• _Work request_
Your job with the data below: print everything from the line that holds "reason := r, lost" down to the line that holds "theorem State.enterClearing_port (p", ends included, exactly, and nothing else.

• _Task inputs_

◆ ◆ ◆ ◆

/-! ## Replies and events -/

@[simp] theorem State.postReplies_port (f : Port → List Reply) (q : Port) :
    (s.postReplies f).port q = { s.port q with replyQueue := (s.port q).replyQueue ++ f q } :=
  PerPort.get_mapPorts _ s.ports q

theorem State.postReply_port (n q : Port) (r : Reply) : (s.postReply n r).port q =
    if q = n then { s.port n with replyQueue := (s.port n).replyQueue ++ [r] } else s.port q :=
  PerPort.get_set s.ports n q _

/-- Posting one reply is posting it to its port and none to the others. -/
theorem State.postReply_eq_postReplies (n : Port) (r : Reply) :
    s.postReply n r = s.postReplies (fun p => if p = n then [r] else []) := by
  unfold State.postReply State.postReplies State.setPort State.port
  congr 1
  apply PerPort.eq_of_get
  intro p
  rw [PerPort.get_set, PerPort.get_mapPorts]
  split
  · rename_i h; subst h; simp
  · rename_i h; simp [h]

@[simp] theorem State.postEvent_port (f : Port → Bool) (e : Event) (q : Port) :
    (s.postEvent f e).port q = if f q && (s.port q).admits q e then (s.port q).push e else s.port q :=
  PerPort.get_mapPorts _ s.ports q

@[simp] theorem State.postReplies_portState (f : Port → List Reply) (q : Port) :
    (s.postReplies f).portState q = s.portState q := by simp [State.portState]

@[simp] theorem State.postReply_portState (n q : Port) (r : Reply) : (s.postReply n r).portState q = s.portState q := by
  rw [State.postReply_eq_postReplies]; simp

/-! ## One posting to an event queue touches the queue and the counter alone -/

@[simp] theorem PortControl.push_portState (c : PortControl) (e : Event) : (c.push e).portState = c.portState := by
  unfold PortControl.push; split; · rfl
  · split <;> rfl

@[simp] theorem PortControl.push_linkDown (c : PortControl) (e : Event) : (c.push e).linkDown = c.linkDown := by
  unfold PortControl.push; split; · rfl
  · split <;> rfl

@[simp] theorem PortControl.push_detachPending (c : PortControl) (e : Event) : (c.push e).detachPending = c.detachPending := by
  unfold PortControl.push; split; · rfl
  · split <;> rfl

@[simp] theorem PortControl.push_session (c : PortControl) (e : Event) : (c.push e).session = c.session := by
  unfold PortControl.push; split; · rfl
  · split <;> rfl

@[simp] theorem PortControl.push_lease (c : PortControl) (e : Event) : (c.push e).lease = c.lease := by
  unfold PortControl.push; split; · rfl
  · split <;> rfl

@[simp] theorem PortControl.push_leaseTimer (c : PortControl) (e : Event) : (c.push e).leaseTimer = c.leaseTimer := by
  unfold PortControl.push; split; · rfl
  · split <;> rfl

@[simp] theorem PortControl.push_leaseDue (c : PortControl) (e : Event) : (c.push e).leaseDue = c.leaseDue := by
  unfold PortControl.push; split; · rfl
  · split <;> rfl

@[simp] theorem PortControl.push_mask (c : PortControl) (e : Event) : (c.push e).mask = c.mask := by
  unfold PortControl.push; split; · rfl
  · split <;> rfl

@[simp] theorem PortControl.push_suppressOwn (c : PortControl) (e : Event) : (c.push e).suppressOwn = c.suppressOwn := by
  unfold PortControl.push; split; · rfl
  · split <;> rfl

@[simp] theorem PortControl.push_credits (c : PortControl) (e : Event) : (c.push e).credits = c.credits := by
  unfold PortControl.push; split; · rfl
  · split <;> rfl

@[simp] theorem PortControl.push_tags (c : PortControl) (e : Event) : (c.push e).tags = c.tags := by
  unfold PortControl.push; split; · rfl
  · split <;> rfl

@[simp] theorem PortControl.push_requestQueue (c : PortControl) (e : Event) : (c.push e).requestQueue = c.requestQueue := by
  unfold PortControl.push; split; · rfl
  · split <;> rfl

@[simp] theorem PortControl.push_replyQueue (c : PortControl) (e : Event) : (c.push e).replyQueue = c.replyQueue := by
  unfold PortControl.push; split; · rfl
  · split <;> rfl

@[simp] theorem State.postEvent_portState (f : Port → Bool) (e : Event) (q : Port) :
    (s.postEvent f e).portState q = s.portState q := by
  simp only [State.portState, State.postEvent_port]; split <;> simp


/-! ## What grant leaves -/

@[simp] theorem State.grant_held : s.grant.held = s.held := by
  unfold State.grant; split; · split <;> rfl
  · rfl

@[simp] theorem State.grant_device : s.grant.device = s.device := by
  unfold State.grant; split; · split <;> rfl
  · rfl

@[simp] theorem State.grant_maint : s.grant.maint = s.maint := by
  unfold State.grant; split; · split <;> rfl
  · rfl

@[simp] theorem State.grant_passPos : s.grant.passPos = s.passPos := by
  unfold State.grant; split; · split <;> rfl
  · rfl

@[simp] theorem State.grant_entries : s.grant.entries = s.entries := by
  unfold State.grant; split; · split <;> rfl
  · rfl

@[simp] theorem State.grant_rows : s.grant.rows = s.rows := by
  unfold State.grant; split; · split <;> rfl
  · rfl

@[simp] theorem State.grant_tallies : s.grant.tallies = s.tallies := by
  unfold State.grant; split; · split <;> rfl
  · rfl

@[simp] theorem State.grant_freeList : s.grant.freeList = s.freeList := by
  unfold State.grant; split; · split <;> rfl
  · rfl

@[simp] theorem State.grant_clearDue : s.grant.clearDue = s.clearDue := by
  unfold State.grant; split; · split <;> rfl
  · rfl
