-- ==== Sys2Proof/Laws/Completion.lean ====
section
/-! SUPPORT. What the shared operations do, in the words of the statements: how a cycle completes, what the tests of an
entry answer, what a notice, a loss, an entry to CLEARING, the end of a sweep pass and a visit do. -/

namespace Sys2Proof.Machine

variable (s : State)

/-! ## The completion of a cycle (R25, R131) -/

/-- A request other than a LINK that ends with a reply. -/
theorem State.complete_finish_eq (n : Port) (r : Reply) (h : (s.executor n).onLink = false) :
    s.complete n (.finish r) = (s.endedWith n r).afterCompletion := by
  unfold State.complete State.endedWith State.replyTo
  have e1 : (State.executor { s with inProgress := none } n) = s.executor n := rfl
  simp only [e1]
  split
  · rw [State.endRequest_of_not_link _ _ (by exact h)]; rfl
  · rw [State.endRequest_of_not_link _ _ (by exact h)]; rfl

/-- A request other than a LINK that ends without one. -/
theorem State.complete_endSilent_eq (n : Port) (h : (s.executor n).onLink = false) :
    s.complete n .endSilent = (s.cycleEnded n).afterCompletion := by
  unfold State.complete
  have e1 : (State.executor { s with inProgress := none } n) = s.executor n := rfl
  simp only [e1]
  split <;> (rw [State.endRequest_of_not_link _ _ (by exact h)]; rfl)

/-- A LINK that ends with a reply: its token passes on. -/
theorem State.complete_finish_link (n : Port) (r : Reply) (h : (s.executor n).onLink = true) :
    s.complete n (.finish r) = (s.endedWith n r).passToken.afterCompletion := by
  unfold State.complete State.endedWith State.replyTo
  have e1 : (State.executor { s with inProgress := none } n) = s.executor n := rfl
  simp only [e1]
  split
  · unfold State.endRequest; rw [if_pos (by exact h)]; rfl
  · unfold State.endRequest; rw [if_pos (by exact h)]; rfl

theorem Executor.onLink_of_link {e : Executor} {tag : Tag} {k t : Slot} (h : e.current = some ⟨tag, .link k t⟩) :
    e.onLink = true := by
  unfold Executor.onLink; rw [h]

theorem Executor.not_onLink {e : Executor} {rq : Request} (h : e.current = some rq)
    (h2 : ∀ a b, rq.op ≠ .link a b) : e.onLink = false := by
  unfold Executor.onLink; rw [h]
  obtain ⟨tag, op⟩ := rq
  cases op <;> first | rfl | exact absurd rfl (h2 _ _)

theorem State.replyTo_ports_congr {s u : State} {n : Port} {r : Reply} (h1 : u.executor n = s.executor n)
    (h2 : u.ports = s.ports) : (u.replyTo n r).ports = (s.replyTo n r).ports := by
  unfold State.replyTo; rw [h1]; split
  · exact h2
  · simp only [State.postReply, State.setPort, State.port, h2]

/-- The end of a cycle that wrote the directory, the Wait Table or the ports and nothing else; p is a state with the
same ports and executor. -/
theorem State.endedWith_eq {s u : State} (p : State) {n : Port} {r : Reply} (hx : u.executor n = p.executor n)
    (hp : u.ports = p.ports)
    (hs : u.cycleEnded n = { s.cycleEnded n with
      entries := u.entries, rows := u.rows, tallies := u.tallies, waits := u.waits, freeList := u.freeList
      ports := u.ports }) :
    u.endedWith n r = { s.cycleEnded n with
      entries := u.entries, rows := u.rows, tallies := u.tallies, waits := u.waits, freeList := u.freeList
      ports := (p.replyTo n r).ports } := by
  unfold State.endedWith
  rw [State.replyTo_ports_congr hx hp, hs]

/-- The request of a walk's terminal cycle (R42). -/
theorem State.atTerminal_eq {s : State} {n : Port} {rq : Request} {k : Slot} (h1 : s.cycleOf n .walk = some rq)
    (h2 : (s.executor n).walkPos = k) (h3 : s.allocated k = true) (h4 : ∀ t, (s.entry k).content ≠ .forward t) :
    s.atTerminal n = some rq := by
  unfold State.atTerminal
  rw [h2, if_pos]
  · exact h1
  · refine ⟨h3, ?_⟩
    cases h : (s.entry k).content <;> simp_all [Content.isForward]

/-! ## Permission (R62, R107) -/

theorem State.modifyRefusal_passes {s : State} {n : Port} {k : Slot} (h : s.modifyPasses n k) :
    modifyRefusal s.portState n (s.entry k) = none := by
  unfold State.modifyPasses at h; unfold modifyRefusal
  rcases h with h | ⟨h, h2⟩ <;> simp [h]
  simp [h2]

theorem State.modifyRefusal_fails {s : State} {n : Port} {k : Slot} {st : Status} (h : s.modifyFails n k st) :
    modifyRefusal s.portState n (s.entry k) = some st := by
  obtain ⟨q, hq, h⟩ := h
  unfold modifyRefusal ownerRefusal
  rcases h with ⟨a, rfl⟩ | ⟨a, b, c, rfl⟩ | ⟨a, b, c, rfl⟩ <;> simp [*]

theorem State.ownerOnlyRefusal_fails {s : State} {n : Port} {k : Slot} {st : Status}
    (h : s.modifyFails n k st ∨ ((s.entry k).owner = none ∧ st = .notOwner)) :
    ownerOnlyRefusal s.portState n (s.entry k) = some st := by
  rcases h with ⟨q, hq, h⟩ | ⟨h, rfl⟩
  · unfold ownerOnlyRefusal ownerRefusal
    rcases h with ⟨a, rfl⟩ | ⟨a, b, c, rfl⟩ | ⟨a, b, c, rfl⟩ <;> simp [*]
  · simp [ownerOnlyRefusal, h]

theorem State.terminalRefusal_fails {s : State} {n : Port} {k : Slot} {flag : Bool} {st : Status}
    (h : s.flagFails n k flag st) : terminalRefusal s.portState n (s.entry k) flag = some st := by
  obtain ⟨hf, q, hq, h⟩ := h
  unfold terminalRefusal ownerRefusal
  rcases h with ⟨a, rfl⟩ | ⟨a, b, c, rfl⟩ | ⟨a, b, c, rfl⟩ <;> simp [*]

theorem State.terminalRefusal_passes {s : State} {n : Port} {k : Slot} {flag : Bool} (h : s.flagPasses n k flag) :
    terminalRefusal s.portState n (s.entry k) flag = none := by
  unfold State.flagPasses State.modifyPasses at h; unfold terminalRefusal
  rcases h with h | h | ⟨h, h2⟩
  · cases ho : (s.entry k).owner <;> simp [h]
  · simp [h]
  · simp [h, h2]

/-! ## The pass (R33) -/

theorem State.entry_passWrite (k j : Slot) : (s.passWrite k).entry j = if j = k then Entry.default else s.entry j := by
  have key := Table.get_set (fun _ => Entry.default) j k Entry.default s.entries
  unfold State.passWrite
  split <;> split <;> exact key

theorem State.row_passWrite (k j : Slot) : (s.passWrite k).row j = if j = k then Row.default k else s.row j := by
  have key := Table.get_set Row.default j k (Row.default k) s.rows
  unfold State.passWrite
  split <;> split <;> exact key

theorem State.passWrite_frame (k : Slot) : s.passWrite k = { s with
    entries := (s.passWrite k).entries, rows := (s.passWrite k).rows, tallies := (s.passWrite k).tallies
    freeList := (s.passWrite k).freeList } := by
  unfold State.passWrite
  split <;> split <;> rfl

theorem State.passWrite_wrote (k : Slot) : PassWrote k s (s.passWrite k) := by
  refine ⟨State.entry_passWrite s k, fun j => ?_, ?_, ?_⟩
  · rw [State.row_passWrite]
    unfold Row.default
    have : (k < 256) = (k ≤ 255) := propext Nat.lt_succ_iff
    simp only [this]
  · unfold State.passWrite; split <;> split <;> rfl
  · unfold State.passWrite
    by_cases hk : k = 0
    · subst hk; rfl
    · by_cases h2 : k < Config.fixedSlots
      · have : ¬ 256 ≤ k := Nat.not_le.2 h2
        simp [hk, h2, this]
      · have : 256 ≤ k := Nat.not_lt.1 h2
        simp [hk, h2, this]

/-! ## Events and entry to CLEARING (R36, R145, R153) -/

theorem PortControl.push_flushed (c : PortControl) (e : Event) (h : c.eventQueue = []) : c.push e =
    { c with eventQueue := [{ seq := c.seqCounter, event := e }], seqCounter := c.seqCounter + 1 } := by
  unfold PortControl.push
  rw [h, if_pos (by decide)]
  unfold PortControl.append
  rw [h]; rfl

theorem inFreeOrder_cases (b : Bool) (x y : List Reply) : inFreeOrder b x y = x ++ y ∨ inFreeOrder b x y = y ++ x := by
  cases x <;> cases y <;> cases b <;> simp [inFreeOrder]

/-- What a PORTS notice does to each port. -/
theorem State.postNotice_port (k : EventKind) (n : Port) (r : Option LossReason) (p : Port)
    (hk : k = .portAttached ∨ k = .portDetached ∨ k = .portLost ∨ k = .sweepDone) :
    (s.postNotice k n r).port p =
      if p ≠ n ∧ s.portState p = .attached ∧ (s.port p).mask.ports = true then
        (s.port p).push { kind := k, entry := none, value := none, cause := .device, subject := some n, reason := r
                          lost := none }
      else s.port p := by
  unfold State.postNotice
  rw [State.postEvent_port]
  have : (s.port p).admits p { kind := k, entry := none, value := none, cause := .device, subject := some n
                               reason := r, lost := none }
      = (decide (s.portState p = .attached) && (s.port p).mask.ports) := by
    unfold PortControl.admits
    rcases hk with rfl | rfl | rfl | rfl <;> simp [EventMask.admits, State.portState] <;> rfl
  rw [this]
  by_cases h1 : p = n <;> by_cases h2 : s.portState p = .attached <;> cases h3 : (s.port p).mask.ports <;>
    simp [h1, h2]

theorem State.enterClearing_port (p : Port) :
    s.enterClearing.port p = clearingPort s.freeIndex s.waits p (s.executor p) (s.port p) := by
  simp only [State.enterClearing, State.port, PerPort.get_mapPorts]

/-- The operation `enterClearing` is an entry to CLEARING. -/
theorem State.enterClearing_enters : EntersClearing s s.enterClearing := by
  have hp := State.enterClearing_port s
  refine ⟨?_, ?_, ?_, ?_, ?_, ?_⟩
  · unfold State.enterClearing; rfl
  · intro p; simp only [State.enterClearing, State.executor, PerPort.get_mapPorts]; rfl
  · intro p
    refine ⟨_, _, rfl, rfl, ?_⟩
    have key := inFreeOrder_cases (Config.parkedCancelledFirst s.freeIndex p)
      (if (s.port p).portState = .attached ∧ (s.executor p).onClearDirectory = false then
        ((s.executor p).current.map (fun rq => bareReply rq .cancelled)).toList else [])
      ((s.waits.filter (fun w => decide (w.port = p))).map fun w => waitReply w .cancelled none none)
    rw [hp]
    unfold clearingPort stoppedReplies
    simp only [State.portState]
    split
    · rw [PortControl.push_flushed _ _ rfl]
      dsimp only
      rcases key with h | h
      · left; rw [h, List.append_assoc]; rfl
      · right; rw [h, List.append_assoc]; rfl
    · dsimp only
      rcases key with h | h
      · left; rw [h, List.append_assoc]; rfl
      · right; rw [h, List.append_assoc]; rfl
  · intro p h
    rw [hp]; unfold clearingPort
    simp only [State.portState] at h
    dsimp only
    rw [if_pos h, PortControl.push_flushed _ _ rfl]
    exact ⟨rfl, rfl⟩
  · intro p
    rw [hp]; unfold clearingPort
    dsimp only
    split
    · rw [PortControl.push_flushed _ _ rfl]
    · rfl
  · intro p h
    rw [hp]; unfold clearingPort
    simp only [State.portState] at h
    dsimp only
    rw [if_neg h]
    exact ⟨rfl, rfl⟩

◆ ◆ ◆ ◆

• _Answer_
                               reason := r, lost := none }
      = (decide (s.portState p = .attached) && (s.port p).mask.ports) := by
    unfold PortControl.admits
    rcases hk with rfl | rfl | rfl | rfl <;> simp [EventMask.admits, State.portState] <;> rfl
  rw [this]
  by_cases h1 : p = n <;> by_cases h2 : s.portState p = .attached <;> cases h3 : (s.port p).mask.ports <;>
    simp [h1, h2]

theorem State.enterClearing_port (p : Port) :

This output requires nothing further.